O último bloco do programa foi dedicado aos comentários finais dos participantes. Mauro Alencar garantiu que as novelas são importantes, pois levam as questões humanas para a ficção e as devolve de uma outra maneira, para serem pensadas pela audiência. Leila Reis reafirmou as opiniões que havia emitido e disse que há, sim, muitas novelas, e que era preciso discussões relevantes na TV, mas não como as que em geral estão presentes nos programas vespertinos. Marcílio Moraes afirmou que faltam debates e outros tipos de programa na TV brasileira.


Dines mencionou o exemplo da Argentina, que assiste a debates políticos no horário nobre, enquanto os brasileiros vêem novela: ‘E eles não são melhores do que nós’, disse. Por fim, Dines perguntou a Moraes por que a Rede Record não investe mais em telejornalismo, além das telenovelas. O autor de Vidas opostas comentou que não poderia falar pela direção da emissora, mas afirmou que existe investimento em jornalismo sim, e que a emissora tem crescido como um todo, não apenas nas novelas.


A seguir, cenas dos próximos capítulos.


***


A ficção nossa de cada dia


Alberto Dines # editorial do programa Observatório da Imprensa na TV nº 413, exibido em 17/4/2007


Bem-vindos ao Observatório da Imprensa.


De quem é a culpa? Já se sabe o nome do estudante que assassinou 32 pessoas na politécnica da Virginia. Mas por quê? Por que esta atração por escolas e universidades? Como explicar a preferência dos terroristas americanos pelo mês de abril? E a nossa guerra urbana? Na batalha campal de hoje morreram 13 no Catumbi, região central do Rio. Qual a violência que interessa mais, o que preocupa mais? O que assusta mais é perceber que a culpa não é apenas dos assassinos.

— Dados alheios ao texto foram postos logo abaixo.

-- ==== Sys2Proof/Laws/KeepsIngest.lean ====
section
/-! SUPPORT. What the operations of Machine/Ingest.lean keep. -/

set_option linter.unusedTactic false
set_option linter.unreachableTactic false

namespace Sys2Proof.Machine

variable {s0 s : State}

theorem keeps_newCanvas {b : List Byte} (h0 : Keeps s0 s) : Keeps s0 (State.newCanvas s b) := by
  unfold State.newCanvas
  try dsimp -iota -proj only
  repeat' with_reducible (first
    | assumption | apply keeps_greyFigures | apply keeps_gridChanged | apply keeps_judgeSync | apply keeps_modAnv
      | apply keeps_modScn | apply keeps_setFld | intro _ | dsimp only)


theorem keepsR_execCanvasSet (h0 : Keeps s0 s) : KeepsR s0 (execCanvasSet s) := by
  unfold execCanvasSet
  repeat' with_reducible (first
    | assumption | apply keeps_newCanvas | apply keeps_takeCommand | apply keeps_withBlock | apply keepsR_done | apply keepsR_done
      | apply keepsR_fault | intro _ | split | exact keeps_of_eq (by assumption) (by assumption)
      | (refine keeps_of_eq (by assumption) ?_) | (refine keeps_of_eq3 (by assumption) ?_) | dsimp only)


theorem keeps_streamCommand {op : Nat} {k : Nat → List Byte → State → Option Cpl × State} (hk : ∀ x0 x1 u, Keeps s0 u → Keeps s0 (k x0 x1 u).2) (h0 : Keeps s0 s) : Keeps s0 (State.streamCommand s op k) := by
  unfold State.streamCommand
  repeat' with_reducible (first
    | assumption | apply keeps_takeCommand | apply hk | apply keeps_ite | apply keeps_ite2 | intro _ | split | dsimp only)


theorem keepsR_execStreamSet (h0 : Keeps s0 s) : KeepsR s0 (execStreamSet s) := by
  unfold execStreamSet
  try dsimp -iota -proj only
  repeat' with_reducible (first
    | assumption | apply keeps_judgeSync | apply keeps_modAnv | apply keeps_streamCommand | apply keeps_withBlock
      | apply keepsR_done | apply keepsR_ite | apply keeps_ite | apply keeps_ite2 | apply keepsR_done | apply keepsR_fault
      | intro _ | split | exact keeps_of_eq (by assumption) (by assumption) | (refine keeps_of_eq (by assumption) ?_)
      | (refine keeps_of_eq3 (by assumption) ?_) | dsimp only)


theorem keepsR_execStreamStart (h0 : Keeps s0 s) : KeepsR s0 (execStreamStart s) := by
  unfold execStreamStart
  try dsimp -iota -proj only
  repeat' with_reducible (first
    | assumption | apply keeps_judgeSync | apply keeps_modAnv | apply keeps_setFld | apply keeps_streamCommand | apply keepsR_done
      | apply keepsR_ite | apply keeps_ite | apply keeps_ite2 | apply keepsR_done | apply keepsR_fault | intro _ | split
      | exact keeps_of_eq (by assumption) (by assumption) | (refine keeps_of_eq (by assumption) ?_)
      | (refine keeps_of_eq3 (by assumption) ?_) | dsimp only)


theorem keeps_modFrame {k : Nat} {f : FrameRec → FrameRec} (h0 : Keeps s0 s) : Keeps s0 (State.modFrame s k f) := by
  unfold State.modFrame
  try dsimp -iota -proj only
  repeat' with_reducible (first
    | assumption | apply keeps_modAnv | apply keeps_ite | apply keeps_ite2 | intro _ | split | dsimp only)


theorem keeps_countSlots (h0 : Keeps s0 s) : Keeps s0 (State.countSlots s) := by
  unfold State.countSlots
  repeat' with_reducible (first
    | assumption | apply keeps_setFld | intro _ | dsimp only)


theorem keeps_ingestReport {g : Grid} {k : Nat} {code : Nat} {shown : Nat} {slack : Int} (h0 : Keeps s0 s) : Keeps s0 (State.ingestReport s g k code shown slack) := by
  unfold State.ingestReport
  try dsimp -iota -proj only
  repeat' with_reducible (first
    | assumption | apply keeps_bump | apply keeps_faultEntry | apply keeps_raise | apply keeps_report | apply keeps_ite
      | apply keeps_ite2 | intro _ | split | exact keeps_of_eq (by assumption) (by assumption)
      | (refine keeps_of_eq (by assumption) ?_) | (refine keeps_of_eq3 (by assumption) ?_) | dsimp only)


theorem keeps_countDecision {code : Nat} (h0 : Keeps s0 s) : Keeps s0 (State.countDecision s code) := by
  unfold State.countDecision
  try dsimp -iota -proj only
  repeat' with_reducible (first
    | assumption | apply keeps_bump | apply keeps_hist | apply keeps_life | apply keeps_raise | apply keeps_setFld
      | apply keeps_ite | apply keeps_ite2 | intro _ | split | dsimp only)


theorem keeps_countMissing {k : Nat} (h0 : Keeps s0 s) : Keeps s0 (State.countMissing s k) := by
  unfold State.countMissing
  repeat' with_reducible (first
    | assumption | apply keeps_bump | apply keeps_ite | apply keeps_ite2 | apply keeps_foldl | apply keeps_foldl_pair | intro _
      | split | exact keeps_of_eq (by assumption) (by assumption) | (refine keeps_of_eq (by assumption) ?_)
      | (refine keeps_of_eq3 (by assumption) ?_) | dsimp only)


theorem keeps_noteSlack {k : Nat} {v : Int} (h0 : Keeps s0 s) : Keeps s0 (State.noteSlack s k v) := by
  unfold State.noteSlack
  try dsimp -iota -proj only
  repeat' with_reducible (first
    | assumption | apply keeps_extreme | apply keeps_hist | apply keeps_setReg | apply keeps_ite | apply keeps_ite2 | intro _
      | split | dsimp only)


theorem keeps_decide {g : Grid} {k : Nat} {code : Nat} (h0 : Keeps s0 s) : Keeps s0 (State.decide s g k code) := by
  unfold State.decide
  try dsimp -iota -proj only
  repeat' with_reducible (first
    | assumption | apply keeps_countDecision | apply keeps_countMissing | apply keeps_countSlots | apply keeps_ingestReport
      | apply keeps_linkSend | apply keeps_modAnv | apply keeps_modFrame | apply keeps_noteSlack | apply keeps_ite
      | apply keeps_ite2 | intro _ | split | dsimp only)


theorem keeps_duplicate {g : Grid} {k : Nat} (h0 : Keeps s0 s) : Keeps s0 (State.duplicate s g k) := by
  unfold State.duplicate
  repeat' with_reducible (first
    | assumption | apply keeps_countDecision | apply keeps_ingestReport | intro _ | dsimp only)


theorem keeps_lateReport {g : Grid} {k : Nat} (h0 : Keeps s0 s) : Keeps s0 (State.lateReport s g k) := by
  unfold State.lateReport
  try dsimp -iota -proj only
  repeat' with_reducible (first
    | assumption | apply keeps_ingestReport | apply keeps_modAnv | apply keeps_ite | apply keeps_ite2 | intro _ | split
      | dsimp only)


theorem keeps_stopFrames {g : Grid} {x : Stream} (h0 : Keeps s0 s) : Keeps s0 (State.stopFrames s g x) := by
  unfold State.stopFrames
  repeat' with_reducible (first
    | assumption | apply keeps_decide | apply keeps_foldl | apply keeps_foldl_pair | intro _ | dsimp only)


theorem keepsR_execStreamStop (h0 : Keeps s0 s) : KeepsR s0 (execStreamStop s) := by
  unfold execStreamStop
  try dsimp -iota -proj only
  repeat' with_reducible (first
    | assumption | apply keeps_judgeSync | apply keeps_modAnv | apply keeps_setFld | apply keeps_stopFrames
      | apply keeps_streamCommand | apply keepsR_done | apply keepsR_ite | apply keeps_ite | apply keeps_ite2 | apply keepsR_done
      | apply keepsR_fault | intro _ | split | exact keeps_of_eq (by assumption) (by assumption)
      | (refine keeps_of_eq (by assumption) ?_) | (refine keeps_of_eq3 (by assumption) ?_) | dsimp only)


theorem keeps_slackReset {w : Word} (h0 : Keeps s0 s) : Keeps s0 (State.slackReset s w) := by
  unfold State.slackReset
  repeat' with_reducible (first
    | assumption | apply keeps_setReg | apply keeps_ite | apply keeps_ite2 | intro _ | split | dsimp only)


theorem keepsR_execSlackReset {ini : Nat} {w : Word} (h0 : Keeps s0 s) : KeepsR s0 (execSlackReset ini w s) := by
  unfold execSlackReset
  repeat' with_reducible (first
    | assumption | apply keeps_setupAccess | apply keeps_slackReset | apply keepsR_done | apply keepsR_done | apply keepsR_fault
      | intro _ | dsimp only)


theorem keeps_admitIfComplete {g : Grid} {k : Nat} (h0 : Keeps s0 s) : Keeps s0 (State.admitIfComplete s g k) := by
  unfold State.admitIfComplete
  repeat' with_reducible (first
    | assumption | apply keeps_decide | apply keeps_ite | apply keeps_ite2 | intro _ | split | dsimp only)


theorem keeps_countTaken {port : Nat} {stream : Nat} (h0 : Keeps s0 s) : Keeps s0 (State.countTaken s port stream) := by
  unfold State.countTaken
  repeat' with_reducible (first
    | assumption | apply keeps_bump | apply keeps_ite | apply keeps_ite2 | intro _ | split | dsimp only)


theorem keeps_takePacket {g : Grid} {c : List Byte} {st : List Byte} {port : Nat} {slice : Nat} {n : Nat} {k : Nat} {p : PacketIn} (h0 : Keeps s0 s) : Keeps s0 (State.takePacket s g c st port slice n k p) := by
  unfold State.takePacket
  try dsimp -iota -proj only
  repeat' with_reducible (first
    | assumption | apply keeps_admitIfComplete | apply keeps_bump | apply keeps_countTaken | apply keeps_decide
      | apply keeps_modFrame | apply keeps_ite | apply keeps_ite2 | intro _ | split
      | exact keeps_of_eq (by assumption) (by assumption) | (refine keeps_of_eq (by assumption) ?_)
      | (refine keeps_of_eq3 (by assumption) ?_) | dsimp only)


theorem keeps_openFrame {g : Grid} {c : List Byte} {st : List Byte} {port : Nat} {slice : Nat} {n : Nat} {k : Nat} {p : PacketIn} (h0 : Keeps s0 s) : Keeps s0 (State.openFrame s g c st port slice n k p) := by
  unfold State.openFrame
  try dsimp -iota -proj only
  repeat' with_reducible (first
    | assumption | apply keeps_countSlots | apply keeps_countTaken | apply keeps_decide | apply keeps_modAnv
      | apply keeps_modFrame | apply keeps_takePacket | intro _ | split | exact keeps_of_eq (by assumption) (by assumption)
      | (refine keeps_of_eq (by assumption) ?_) | (refine keeps_of_eq3 (by assumption) ?_) | dsimp only)


theorem keeps_setStaging {slice : Nat} {n : Nat} {v : Nat} (h0 : Keeps s0 s) : Keeps s0 (State.setStaging s slice n v) := by
  unfold State.setStaging
  try dsimp -iota -proj only
  repeat' with_reducible (first
    | assumption | apply keeps_modAnv | intro _ | dsimp only)


theorem keeps_drainStaging {slice : Nat} {n : Nat} (h0 : Keeps s0 s) : Keeps s0 (State.drainStaging s slice n) := by
  unfold State.drainStaging
  repeat' with_reducible (first
    | assumption | apply keeps_drawn | apply keeps_setStaging | apply keeps_ite | apply keeps_ite2 | intro _ | split | dsimp only)


theorem keeps_ifRoom {st : List Byte} {slice : Nat} {n : Nat} {len : Nat} {take : State → State} (htake : ∀  u, Keeps s0 u → Keeps s0 (take u)) (h0 : Keeps s0 s) : Keeps s0 (State.ifRoom s st slice n len take).2 := by
  unfold State.ifRoom
  try dsimp -iota -proj only
  repeat' with_reducible (first
    | assumption | apply keeps_bump | apply keeps_drainStaging | apply keeps_setStaging | apply htake | apply keeps_ite
      | apply keeps_ite2 | intro _ | split | apply keeps_mk2 | dsimp only)


theorem keeps_placePacket {g : Grid} {c : List Byte} {st : List Byte} {x : Stream} {port : Nat} {slice : Nat} {n : Nat} {len : Nat} {k : Nat} {p : PacketIn} (h0 : Keeps s0 s) : Keeps s0 (State.placePacket s g c st x port slice n len k p).2 := by
  unfold State.placePacket
  try dsimp -iota -proj only
  repeat' with_reducible (first
    | assumption | apply keeps_bump | apply keeps_countTaken | apply keeps_duplicate | apply keeps_ifRoom | apply keeps_modAnv
      | apply keeps_openFrame | apply keeps_takePacket | apply keeps_ite | apply keeps_ite2 | intro _ | split
      | exact keeps_of_eq (by assumption) (by assumption) | (refine keeps_of_eq (by assumption) ?_)
      | (refine keeps_of_eq3 (by assumption) ?_) | apply keeps_mk2 | dsimp only)


theorem keeps_ingest {port : Nat} {slice : Nat} {n : Nat} {cls : Nat} {b : List Byte} {len : Nat} (h0 : Keeps s0 s) : Keeps s0 (State.ingest s port slice n cls b len).2 := by
  unfold State.ingest
  try dsimp -iota -proj only
  repeat' with_reducible (first
    | assumption | apply keeps_bump | apply keeps_placePacket | apply keeps_ite | apply keeps_ite2 | intro _ | split
      | exact keeps_of_eq (by assumption) (by assumption) | (refine keeps_of_eq (by assumption) ?_)
      | (refine keeps_of_eq3 (by assumption) ?_) | apply keeps_mk2 | dsimp only)


theorem keepsR_execAdmissionDeadline {k : Nat} (h0 : Keeps s0 s) : KeepsR s0 (execAdmissionDeadline k s) := by
  unfold execAdmissionDeadline
  try dsimp -iota -proj only
  repeat' with_reducible (first
    | assumption | apply keeps_decide | apply keeps_lateReport | apply keeps_modTwn | apply keeps_reach | apply keepsR_done
      | apply keepsR_ite | apply keeps_ite | apply keeps_ite2 | apply keepsR_done | apply keepsR_fault | intro _ | split
      | exact keeps_of_eq (by assumption) (by assumption) | (refine keeps_of_eq (by assumption) ?_)
      | (refine keeps_of_eq3 (by assumption) ?_) | dsimp only)


theorem keeps_withdraw {g : Grid} {k : Nat} (h0 : Keeps s0 s) : Keeps s0 (State.withdraw s g k) := by
  unfold State.withdraw
  try dsimp -iota -proj only
  repeat' with_reducible (first
    | assumption | apply keeps_bump | apply keeps_countSlots | apply keeps_hist | apply keeps_ingestReport | apply keeps_life
      | apply keeps_modAnv | apply keeps_raise | intro _ | dsimp only)


theorem keeps_wallStepped {d : Int} (h0 : Keeps s0 s) : Keeps s0 (State.wallStepped s d) := by
  unfold State.wallStepped
  try dsimp -iota -proj only
  repeat' with_reducible (first
    | assumption | apply keeps_bump | apply keeps_decide | apply keeps_modAnv | apply keeps_portStepped | apply keeps_raise
      | apply keeps_withdraw | apply keeps_ite | apply keeps_ite2 | apply keeps_foldl | apply keeps_foldl_pair | intro _ | split
      | exact keeps_of_eq (by assumption) (by assumption) | (refine keeps_of_eq (by assumption) ?_)
      | (refine keeps_of_eq3 (by assumption) ?_) | dsimp only)


end Sys2Proof.Machine
end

A realidade, às vezes, é tão absurda que em certas circunstâncias parece mais fácil recorrer à ficção. E em matéria de ficção o Brasil não tem do que se queixar. Nossa televisão apresenta 14 telenovelas por dia, mais de dez horas. De segunda a sábado, nos melhores horários.


Tudo começou com o folhetim em capítulos, entregue de porta em porta ou encartado em jornais. Depois veio a rádio novela; a telenovela é o folhetim de última geração que magnetiza as audiências em todas as partes do mundo, em todas as línguas, em todas as classes sociais.


A telenovela hoje é uma indústria que emprega atores e atrizes, técnicos, argumentistas e roteiristas. A telenovela dá suporte ao teatro, ao cinema. Graças a ela os anunciantes dispõem de um poderoso veículo publicitário para inserir mensagens comerciais ostensivas ou disfarçadas. Aparentemente todos saem ganhando com as telenovelas.


E o telespectador? Será que o conteúdo das telenovelas ajuda a sociedade a desenvolver-se culturalmente? Além de hipnotizarem as audiências, pode-se dizer que as telenovelas são educativas, elas ajudam a compreender o mundo, contribuem para melhorar a nossa humanidade? Aguarde os próximos capítulos.